----- Listed records -----

/-- R332: an error, and the end of a session, put the function in ERROR and kill the kernels of its partitions as KILLED; no other
function changes. -/
def Sys2Proof.errorsKill : Prop :=
  ∀ (s : State) (f : Nat),
    let killed (t : State) : Prop := (getHost t f).tdisp = 3 ∧ (∀ g, g ≠ f → getHost t g = getHost s g) ∧
      ∀ k r, kernelOf s k.kid = some k → k.state < 2 → r ∈ s.regions → r.part = k.part → (tctxKey s k.part).isSome = true →
        tctxFunc (tctxOf s k.part false) = f → ∃ q, kernelOf t k.kid = some q ∧ q.state = 2 ∧ q.status = 3
    (∃ t, exec (.tdispError f) s = .next t ∧ killed t) ∧
    ((getHost s f).spdm = 5 → ∃ t, exec (.endSession f) s = .next t ∧ killed t ∧ (getHost t f).spdm = 0) ∧
    ((getHost s f).spdm ≠ 5 → exec (.endSession f) s = .next (modHost s f fun h => { h with resp := (0x7F, 0) }))

/-- R332, R333: sessions, measurements and interfaces. The progress of a session and the codes of the answers are presumed (log 10). -/
def Obligations.SessionsAndInterfaces : Prop := requestsAnswer ∧ measurementsAnswer ∧ interfacesMove ∧ errorsKill

/-! ### Regions, queues and kernels -/

/-- R25, R307, R359: the pages of n bytes at a that the stage 2 of a region maps are pinned, each to its leaf. -/
def Sys2Proof.pinned (t : State) (p : BitVec 16) (a n : Nat) : Prop :=
  ∀ r, regionOf t p = some r → 0 < n → ∀ l ∈ stage2Leaves t (tctxOf t p false), ∀ g, g * 65536 < a + n → a < (g + 1) * 65536 →
    oaCovers l.2.2.2 l.2.2.1 (g * 65536) 65536 = true → ∃ q ∈ r.pins, q.1 = g * 65536

/-- R25, R307, R359: what a region keeps pinned: its SAVE area, and the exception rings of the kernels that it holds. -/
def Sys2Proof.areasPinned (t : State) (p : BitVec 16) : Prop :=
  (∀ r, regionOf t p = some r → pinned t p (rcbField r 800 64) (4096 * rcbField r 864 32)) ∧
  ∀ k ∈ t.kernels, k.part = p → k.state < 2 → 4 ≤ (k.desc.extractLsb' 336 5).toNat → (k.desc.extractLsb' 336 5).toNat ≤ 20 →
    pinned t p ((k.desc.extractLsb' 260 44).toNat * 16) (16 * 2 ^ (k.desc.extractLsb' 336 5).toNat)

/-- R307: what an admission leaves; u is the state after the read of the RCB, which is an access of L2 (R336). A refusal changes only the
answer. An admitted region has an identifier that is new and names
neither Sirvy nor the reserved value; its cells are its parent's, and none is held by a sibling of its own; a root meets no other
root. EREM starts at EBUD, its parent's where that is inherited (R305), ECONS at 0; its save area is pinned, and so are the exception rings of
kernels that wait over a new admission (R25, R359, log 40). A root that meets no bar is admitted, and a child of a parent of level 7 is DEPTH. -/
def Sys2Proof.admissionsCheck : Prop :=
  ∀ (s : State) (pa : Nat),
    let u := ownRead s pa 256
    let v : BitVec 2048 := BitVec.ofNat 2048 (homeReadN u pa 256)
    let part := v.extractLsb' 64 16
    let ebud := (v.extractLsb' 416 64).toNat
    let budget (p : Option (BitVec 16)) : Nat := match p.bind (regionOf s) with
      | some q => if v.getLsbD 129 then regionField s q 1 416 64 else ebud
      | none => ebud
    let bare (q : Region) : Region := { q with pins := [] }
    (∃ t, exec (.admitRcb pa) s = .next t ∧ (t.answer ≠ 0 → t = { u with answer := t.answer }) ∧
      (t.answer = 0 → areasPinned t part ∧ pa % 256 = 0 ∧ part ≠ 0 ∧ part ≠ 0xFFFF ∧ regionOf s part = none ∧ ∃ r : Region,
        t.regions.map bare = s.regions.map bare ++ [r] ∧
        r.part = part ∧ r.pa = pa ∧ r.rcb = v ∧ r.erem = (budget r.parent : Int) ∧ r.econs = 0 ∧ r.frozen = none ∧
        (r.parent = none → ∀ q ∈ s.regions, q.parent = none → ∀ n ∈ r.cells, n ∉ q.cells) ∧
        (∀ p, r.parent = some p → ∃ q ∈ s.regions, q.part = p ∧ (∀ n ∈ r.cells, n ∈ q.cells) ∧
          (v.getLsbD 128 = false → ∀ u ∈ s.regions, u.parent = some p → u.rcb.getLsbD 128 = false →
            ∀ n ∈ r.cells, n ∉ u.cells)))) ∧
    (∀ ns, pa % 256 = 0 → rcbReserved v.toNat = false → v.extractLsb' 90 2 ≠ 3 → part ≠ 0 → part ≠ 0xFFFF → regionOf s part = none →
      v.extractLsb' 0 64 = 0 → v.extractLsb' 128 32 = 0 → v.getLsbD 387 = true → rcbRect v.toNat = some ns →
      4 ≤ (v.extractLsb' 736 5).toNat → (v.extractLsb' 736 5).toNat ≤ 16 → s.regions = [] →
      ∃ t r, exec (.admitRcb pa) s = .next t ∧ t.answer = 0 ∧ t.regions = [r] ∧ r.cells = ns ∧ r.parent = none) ∧
    (∀ q, pa % 256 = 0 → rcbReserved v.toNat = false → v.extractLsb' 90 2 ≠ 3 → part ≠ 0 → part ≠ 0xFFFF → regionOf s part = none →
      v.extractLsb' 0 64 ≠ 0 → s.regions.find? (fun r => r.pa == (v.extractLsb' 0 64).toNat) = some q →
      q.rcb.extractLsb' 83 3 = 7 → exec (.admitRcb pa) s = .next { u with answer := 2 })

/-- R220, R304, R309, R310, R318, R332, R359: a region with no child and no kernel at work is torn down, and its translation context
goes (log 40); a release clears HOLD of the cells that a fault froze, as cell.rsm would; Sirvy writes contexts of queues and of
translation, of which reserved bits read 0, and pins what the region keeps pinned; a write to a locked context puts its function in ERROR,
and in ERROR none is written (log 59). -/
def Sys2Proof.contextsAreWritten : Prop :=
  ∀ (s : State) (part : BitVec 16) (q : Nat) (v : BitVec 256),
    let t := smGet TCtx.reset s.tctx part.toNat
    let held := ∃ e ∈ s.tctx, e.1 = part.toNat
    let tdisp := (getHost s (tctxFunc t)).tdisp
    let bare (q : Region) : Region := { q with pins := [] }
    let idle (k : Kernel) : Prop := k.state = 1 ∧ k.running = []
    ((∀ r ∈ s.regions, r.parent ≠ some part) → (∀ k ∈ s.kernels, k.part = part → idle k) → exec (.rcbTeardown part.toNat) s =
      .next { s with
        regions := s.regions.filter fun r => r.part != part
        tctx := s.tctx.filter fun e => e.1 != part.toNat
        dies := s.dies.map fun d => (d.1, { d.2 with walks := d.2.walks.filter fun e => e.key != part.toNat })
        answer := 0 }) ∧
    ((∃ r ∈ s.regions, r.parent = some part) ∨ (∃ k ∈ s.kernels, k.part = part ∧ ¬ idle k) →
      exec (.rcbTeardown part.toNat) s = .next s) ∧
    (∀ r ns, regionOf s part = some r → r.frozen = some ns →
      let owned := ns.filter fun n => ((subtree s part).map (·.part)).contains (seqOwner (getCell s n))
      ((∃ n ∈ owned, scanRuns s n = true) → exec (.subtreeRelease part.toNat) s = .next s) ∧
      ((∀ n ∈ owned, scanRuns s n = false) → ∃ u, exec (.subtreeRelease part.toNat) s = .next u ∧
        (∃ r', regionOf u part = some r' ∧ r' = { r with frozen := none }) ∧
        ∀ n, (getCell u n).hold = ((getCell s n).hold && !(owned.contains n && (getCell s n).ok)) ∧
          (getCell u n).user.pc = (getCell s n).user.pc)) ∧
    (q < 512 → ∃ c : BitVec 256, exec (.queueContextWrite q v) s =
        .next { s with queues := smPut s.queues q ⟨c, v.extractLsb' 32 32, true, []⟩, answer := 0 } ∧
      c.extractLsb' 0 5 = v.extractLsb' 0 5 ∧ c.extractLsb' 5 27 = 0 ∧ c.extractLsb' 32 32 = v.extractLsb' 32 32 ∧
      c.extractLsb' 64 64 = 0 ∧ c.extractLsb' 128 128 = v.extractLsb' 128 128) ∧
    (512 ≤ q → exec (.queueContextWrite q v) s = .next { s with answer := 1 }) ∧
    (regionOf s part = none → exec (.translationContextWrite part.toNat v) s = .next { s with answer := 1 }) ∧
    ((regionOf s part).isSome = true → ¬ (held ∧ tdisp ≠ 0) → ∃ (c : BitVec 256) (u : State),
      exec (.translationContextWrite part.toNat v) s = .next u ∧
      ((s.regions.map (·.part)).Nodup → areasPinned u part) ∧
      u.tctx = smPut s.tctx part.toNat { t with reg := c } ∧ u.answer = 0 ∧ u.cells = s.cells ∧ u.mem = s.mem ∧
      u.regions.map bare = s.regions.map bare ∧
      (∀ d, (getDie u d).walks = (getDie s d).walks.filter fun e => e.key != part.toNat) ∧
      c.extractLsb' 0 2 = v.extractLsb' 0 2 ∧ c.extractLsb' 2 30 = 0 ∧ c.extractLsb' 32 24 = v.extractLsb' 32 24 ∧
      c.extractLsb' 56 84 = 0 ∧ c.extractLsb' 140 52 = v.extractLsb' 140 52 ∧ c.extractLsb' 192 12 = 0 ∧
      c.extractLsb' 204 52 = v.extractLsb' 204 52) ∧
    ((regionOf s part).isSome = true → held → tdisp = 1 ∨ tdisp = 2 →
      exec (.translationContextWrite part.toNat v) s = exec (.tdispError (tctxFunc t)) s) ∧
    ((regionOf s part).isSome = true → held → tdisp = 3 → exec (.translationContextWrite part.toNat v) s = .next { s with answer := 1 })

-----

▶ [Exercise requirements]:
Everything in the material above from the line that has "and in ERROR none is written (log 59). -/" through the line that has "(getCell u n).user.pc" must be duplicated exactly, with no other lines given.

▶ [Exercise output]:
and in ERROR none is written (log 59). -/
def Sys2Proof.contextsAreWritten : Prop :=
  ∀ (s : State) (part : BitVec 16) (q : Nat) (v : BitVec 256),
    let t := smGet TCtx.reset s.tctx part.toNat
    let held := ∃ e ∈ s.tctx, e.1 = part.toNat
    let tdisp := (getHost s (tctxFunc t)).tdisp
    let bare (q : Region) : Region := { q with pins := [] }
    let idle (k : Kernel) : Prop := k.state = 1 ∧ k.running = []
    ((∀ r ∈ s.regions, r.parent ≠ some part) → (∀ k ∈ s.kernels, k.part = part → idle k) → exec (.rcbTeardown part.toNat) s =
      .next { s with
        regions := s.regions.filter fun r => r.part != part
        tctx := s.tctx.filter fun e => e.1 != part.toNat
        dies := s.dies.map fun d => (d.1, { d.2 with walks := d.2.walks.filter fun e => e.key != part.toNat })
        answer := 0 }) ∧
    ((∃ r ∈ s.regions, r.parent = some part) ∨ (∃ k ∈ s.kernels, k.part = part ∧ ¬ idle k) →
      exec (.rcbTeardown part.toNat) s = .next s) ∧
    (∀ r ns, regionOf s part = some r → r.frozen = some ns →
      let owned := ns.filter fun n => ((subtree s part).map (·.part)).contains (seqOwner (getCell s n))
      ((∃ n ∈ owned, scanRuns s n = true) → exec (.subtreeRelease part.toNat) s = .next s) ∧
      ((∀ n ∈ owned, scanRuns s n = false) → ∃ u, exec (.subtreeRelease part.toNat) s = .next u ∧
        (∃ r', regionOf u part = some r' ∧ r' = { r with frozen := none }) ∧
        ∀ n, (getCell u n).hold = ((getCell s n).hold && !(owned.contains n && (getCell s n).ok)) ∧
          (getCell u n).user.pc = (getCell s n).user.pc)) ∧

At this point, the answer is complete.